### [What the task asks]
Look for the word "volume" in the entries and copy every line where it shows up.

START Data supplied

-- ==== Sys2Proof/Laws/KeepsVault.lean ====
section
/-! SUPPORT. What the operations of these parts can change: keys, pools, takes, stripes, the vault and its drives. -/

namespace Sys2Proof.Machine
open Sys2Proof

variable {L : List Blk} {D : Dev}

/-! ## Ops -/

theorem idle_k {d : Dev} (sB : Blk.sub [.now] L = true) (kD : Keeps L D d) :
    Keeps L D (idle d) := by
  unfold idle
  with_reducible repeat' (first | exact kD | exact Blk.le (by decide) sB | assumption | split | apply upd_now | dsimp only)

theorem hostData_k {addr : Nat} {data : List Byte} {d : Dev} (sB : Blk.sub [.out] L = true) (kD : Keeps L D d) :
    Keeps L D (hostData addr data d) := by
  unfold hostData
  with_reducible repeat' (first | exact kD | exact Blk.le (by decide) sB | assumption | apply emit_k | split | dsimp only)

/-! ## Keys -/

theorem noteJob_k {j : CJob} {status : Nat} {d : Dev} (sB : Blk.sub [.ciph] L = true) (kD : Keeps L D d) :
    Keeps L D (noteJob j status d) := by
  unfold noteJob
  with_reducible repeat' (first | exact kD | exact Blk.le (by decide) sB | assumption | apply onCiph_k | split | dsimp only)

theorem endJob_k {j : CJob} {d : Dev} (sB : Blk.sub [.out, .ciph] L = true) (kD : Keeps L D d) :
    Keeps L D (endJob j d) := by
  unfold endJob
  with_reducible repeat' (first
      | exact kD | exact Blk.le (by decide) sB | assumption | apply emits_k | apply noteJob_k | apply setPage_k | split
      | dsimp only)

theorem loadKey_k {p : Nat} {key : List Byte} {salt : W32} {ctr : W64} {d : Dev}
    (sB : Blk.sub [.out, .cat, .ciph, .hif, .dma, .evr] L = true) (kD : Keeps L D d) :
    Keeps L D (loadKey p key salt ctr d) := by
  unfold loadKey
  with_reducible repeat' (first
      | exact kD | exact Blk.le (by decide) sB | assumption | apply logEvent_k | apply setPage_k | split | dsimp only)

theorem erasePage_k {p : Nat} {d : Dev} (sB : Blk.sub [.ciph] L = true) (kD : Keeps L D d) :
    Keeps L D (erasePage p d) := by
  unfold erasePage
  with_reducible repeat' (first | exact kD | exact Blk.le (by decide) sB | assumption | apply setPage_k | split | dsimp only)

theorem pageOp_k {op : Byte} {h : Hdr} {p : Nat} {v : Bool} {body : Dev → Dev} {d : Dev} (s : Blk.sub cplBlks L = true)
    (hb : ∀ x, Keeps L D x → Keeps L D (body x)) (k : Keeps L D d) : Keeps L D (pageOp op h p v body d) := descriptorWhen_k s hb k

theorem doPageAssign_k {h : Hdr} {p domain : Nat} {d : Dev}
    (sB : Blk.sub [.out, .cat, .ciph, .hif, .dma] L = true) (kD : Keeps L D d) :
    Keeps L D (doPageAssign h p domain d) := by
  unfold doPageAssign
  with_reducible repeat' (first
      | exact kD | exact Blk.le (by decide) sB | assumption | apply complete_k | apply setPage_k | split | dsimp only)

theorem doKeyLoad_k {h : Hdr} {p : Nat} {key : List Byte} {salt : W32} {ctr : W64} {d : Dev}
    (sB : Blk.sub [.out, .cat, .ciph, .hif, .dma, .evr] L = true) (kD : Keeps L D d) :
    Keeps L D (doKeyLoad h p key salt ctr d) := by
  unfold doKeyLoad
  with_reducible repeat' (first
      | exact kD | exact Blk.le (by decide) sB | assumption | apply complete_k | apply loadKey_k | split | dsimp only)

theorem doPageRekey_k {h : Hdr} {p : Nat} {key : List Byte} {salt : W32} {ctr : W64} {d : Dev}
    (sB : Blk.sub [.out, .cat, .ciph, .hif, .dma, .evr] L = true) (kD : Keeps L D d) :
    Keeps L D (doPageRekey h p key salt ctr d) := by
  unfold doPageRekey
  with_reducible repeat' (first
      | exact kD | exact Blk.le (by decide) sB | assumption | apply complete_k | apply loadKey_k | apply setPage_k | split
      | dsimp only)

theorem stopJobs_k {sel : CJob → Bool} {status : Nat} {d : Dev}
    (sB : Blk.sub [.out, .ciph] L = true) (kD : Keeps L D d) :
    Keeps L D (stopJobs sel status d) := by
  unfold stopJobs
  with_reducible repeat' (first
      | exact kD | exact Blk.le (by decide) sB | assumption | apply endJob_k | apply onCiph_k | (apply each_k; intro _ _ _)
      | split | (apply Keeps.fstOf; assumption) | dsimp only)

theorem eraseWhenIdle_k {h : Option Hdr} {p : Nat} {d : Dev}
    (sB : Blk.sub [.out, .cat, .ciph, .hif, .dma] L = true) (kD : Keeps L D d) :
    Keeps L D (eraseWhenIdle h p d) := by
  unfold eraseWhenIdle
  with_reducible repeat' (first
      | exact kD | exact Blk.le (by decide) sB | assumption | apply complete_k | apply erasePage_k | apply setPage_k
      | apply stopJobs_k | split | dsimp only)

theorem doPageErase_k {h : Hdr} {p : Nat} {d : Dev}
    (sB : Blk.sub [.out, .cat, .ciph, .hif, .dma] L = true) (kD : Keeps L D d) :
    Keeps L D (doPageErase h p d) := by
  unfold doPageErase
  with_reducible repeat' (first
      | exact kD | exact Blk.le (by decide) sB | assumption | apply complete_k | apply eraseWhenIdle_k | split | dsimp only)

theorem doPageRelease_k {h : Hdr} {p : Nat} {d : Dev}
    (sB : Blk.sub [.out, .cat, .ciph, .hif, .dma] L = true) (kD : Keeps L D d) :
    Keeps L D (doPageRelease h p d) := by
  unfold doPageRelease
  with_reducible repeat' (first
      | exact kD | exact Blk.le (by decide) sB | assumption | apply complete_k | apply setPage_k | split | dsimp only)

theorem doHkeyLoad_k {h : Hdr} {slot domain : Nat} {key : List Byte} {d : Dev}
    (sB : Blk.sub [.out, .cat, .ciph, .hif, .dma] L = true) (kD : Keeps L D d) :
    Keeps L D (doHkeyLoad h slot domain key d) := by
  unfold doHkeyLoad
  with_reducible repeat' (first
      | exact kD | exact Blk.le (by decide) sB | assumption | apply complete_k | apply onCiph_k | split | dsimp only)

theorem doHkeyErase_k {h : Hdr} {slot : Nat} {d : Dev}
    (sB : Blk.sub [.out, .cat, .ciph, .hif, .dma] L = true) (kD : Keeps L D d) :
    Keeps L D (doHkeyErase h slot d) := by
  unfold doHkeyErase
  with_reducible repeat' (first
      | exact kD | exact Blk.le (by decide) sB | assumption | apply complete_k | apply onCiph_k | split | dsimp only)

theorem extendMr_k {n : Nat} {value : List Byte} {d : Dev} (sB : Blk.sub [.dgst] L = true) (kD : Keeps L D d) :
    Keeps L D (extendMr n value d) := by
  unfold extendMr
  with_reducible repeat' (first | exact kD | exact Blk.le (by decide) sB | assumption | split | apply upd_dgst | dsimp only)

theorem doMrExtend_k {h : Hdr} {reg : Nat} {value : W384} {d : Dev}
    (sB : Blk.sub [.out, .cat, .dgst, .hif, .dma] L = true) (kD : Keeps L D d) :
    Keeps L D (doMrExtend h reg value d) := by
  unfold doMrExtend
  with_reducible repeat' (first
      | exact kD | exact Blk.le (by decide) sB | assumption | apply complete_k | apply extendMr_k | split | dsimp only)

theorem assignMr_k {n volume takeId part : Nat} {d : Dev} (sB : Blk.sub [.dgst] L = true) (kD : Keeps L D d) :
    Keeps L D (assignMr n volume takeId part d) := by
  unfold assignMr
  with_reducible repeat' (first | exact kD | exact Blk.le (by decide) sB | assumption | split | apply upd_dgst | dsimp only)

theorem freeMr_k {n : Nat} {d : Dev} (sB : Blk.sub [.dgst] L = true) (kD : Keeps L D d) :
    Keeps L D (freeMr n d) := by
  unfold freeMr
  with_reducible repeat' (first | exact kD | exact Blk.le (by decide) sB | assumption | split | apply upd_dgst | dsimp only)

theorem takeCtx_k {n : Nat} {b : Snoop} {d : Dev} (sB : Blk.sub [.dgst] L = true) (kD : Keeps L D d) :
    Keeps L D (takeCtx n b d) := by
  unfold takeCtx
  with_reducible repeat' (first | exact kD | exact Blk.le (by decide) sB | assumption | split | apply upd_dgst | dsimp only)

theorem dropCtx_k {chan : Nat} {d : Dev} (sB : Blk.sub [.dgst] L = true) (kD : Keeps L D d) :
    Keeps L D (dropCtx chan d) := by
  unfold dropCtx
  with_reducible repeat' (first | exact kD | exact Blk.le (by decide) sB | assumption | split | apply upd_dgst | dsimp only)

END Data supplied

### [Finished exercise]
theorem assignMr_k {n volume takeId part : Nat} {d : Dev} (sB : Blk.sub [.dgst] L = true) (kD : Keeps L D d) :
    Keeps L D (assignMr n volume takeId part d) := by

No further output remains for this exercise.